Task description
Among the records that follow, how many lines contain the word "format"? Give the number and no other words.

(Stored data)
--- --- ---

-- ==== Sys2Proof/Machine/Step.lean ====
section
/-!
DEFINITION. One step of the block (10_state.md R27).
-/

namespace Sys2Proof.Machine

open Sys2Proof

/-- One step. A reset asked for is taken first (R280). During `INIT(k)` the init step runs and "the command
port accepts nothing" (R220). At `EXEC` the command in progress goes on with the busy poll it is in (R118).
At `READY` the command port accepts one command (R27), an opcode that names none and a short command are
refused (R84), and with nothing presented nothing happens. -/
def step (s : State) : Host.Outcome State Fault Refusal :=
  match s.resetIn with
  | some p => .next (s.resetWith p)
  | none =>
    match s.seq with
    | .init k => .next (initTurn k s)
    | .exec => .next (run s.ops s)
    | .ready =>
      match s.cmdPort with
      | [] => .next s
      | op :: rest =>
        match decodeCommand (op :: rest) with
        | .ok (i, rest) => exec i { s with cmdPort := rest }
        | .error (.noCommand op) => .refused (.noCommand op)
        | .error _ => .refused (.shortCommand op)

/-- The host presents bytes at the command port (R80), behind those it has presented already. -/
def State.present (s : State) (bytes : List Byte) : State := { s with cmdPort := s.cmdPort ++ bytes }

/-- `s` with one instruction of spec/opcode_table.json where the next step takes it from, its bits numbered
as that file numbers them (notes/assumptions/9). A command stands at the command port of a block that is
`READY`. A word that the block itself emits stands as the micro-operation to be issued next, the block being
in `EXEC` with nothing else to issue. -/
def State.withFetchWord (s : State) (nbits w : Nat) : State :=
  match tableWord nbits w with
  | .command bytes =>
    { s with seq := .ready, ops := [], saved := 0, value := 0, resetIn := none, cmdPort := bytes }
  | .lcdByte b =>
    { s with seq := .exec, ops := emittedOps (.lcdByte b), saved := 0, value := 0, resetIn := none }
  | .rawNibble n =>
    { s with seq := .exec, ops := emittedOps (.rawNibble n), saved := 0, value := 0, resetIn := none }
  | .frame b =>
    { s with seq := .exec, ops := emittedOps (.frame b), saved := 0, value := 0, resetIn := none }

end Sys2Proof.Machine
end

--- --- ---

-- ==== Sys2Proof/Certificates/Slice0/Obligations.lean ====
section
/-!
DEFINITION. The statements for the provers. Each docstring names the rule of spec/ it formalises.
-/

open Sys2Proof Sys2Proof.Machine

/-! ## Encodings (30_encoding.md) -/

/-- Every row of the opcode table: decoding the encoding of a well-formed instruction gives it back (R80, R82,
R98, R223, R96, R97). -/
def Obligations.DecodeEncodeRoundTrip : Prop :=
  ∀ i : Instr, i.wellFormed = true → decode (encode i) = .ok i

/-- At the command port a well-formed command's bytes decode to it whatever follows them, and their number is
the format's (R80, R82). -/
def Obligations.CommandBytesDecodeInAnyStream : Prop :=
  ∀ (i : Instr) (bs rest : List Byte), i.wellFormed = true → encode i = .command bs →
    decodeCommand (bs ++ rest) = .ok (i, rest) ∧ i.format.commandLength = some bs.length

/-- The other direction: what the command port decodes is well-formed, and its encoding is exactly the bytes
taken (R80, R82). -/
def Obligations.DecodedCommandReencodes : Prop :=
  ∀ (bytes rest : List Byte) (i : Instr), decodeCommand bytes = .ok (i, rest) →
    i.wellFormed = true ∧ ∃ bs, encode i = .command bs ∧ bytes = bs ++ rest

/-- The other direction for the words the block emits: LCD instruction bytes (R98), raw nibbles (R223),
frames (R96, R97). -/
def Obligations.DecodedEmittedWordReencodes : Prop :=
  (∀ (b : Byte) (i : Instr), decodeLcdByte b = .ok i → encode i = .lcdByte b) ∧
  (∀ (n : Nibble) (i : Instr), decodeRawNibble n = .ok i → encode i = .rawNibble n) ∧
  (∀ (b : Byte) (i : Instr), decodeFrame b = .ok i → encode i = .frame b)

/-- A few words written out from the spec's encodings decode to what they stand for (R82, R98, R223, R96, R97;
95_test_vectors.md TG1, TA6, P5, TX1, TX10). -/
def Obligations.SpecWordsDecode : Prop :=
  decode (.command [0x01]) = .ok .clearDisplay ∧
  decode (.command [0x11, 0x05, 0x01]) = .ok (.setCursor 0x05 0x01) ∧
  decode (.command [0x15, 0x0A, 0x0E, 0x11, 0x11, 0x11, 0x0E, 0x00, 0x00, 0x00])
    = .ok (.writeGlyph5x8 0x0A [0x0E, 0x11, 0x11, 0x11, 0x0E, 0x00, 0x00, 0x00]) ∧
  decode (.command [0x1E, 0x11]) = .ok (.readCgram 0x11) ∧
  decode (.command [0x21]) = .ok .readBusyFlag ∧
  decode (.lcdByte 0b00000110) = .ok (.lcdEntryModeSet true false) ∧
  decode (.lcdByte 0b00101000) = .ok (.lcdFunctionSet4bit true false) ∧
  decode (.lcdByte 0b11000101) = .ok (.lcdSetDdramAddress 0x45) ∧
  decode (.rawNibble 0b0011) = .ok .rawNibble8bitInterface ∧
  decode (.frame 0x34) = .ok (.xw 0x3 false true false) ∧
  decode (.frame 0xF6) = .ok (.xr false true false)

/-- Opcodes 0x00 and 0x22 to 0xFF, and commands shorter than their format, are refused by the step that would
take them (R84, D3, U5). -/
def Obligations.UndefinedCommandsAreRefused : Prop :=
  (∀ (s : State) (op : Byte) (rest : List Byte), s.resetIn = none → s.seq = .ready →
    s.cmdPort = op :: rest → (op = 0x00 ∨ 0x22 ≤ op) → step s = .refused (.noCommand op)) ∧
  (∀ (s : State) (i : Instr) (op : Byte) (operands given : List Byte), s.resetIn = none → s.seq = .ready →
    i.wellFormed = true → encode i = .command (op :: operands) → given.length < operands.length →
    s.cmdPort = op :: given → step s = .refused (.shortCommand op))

--- --- ---

Output for this exercise
3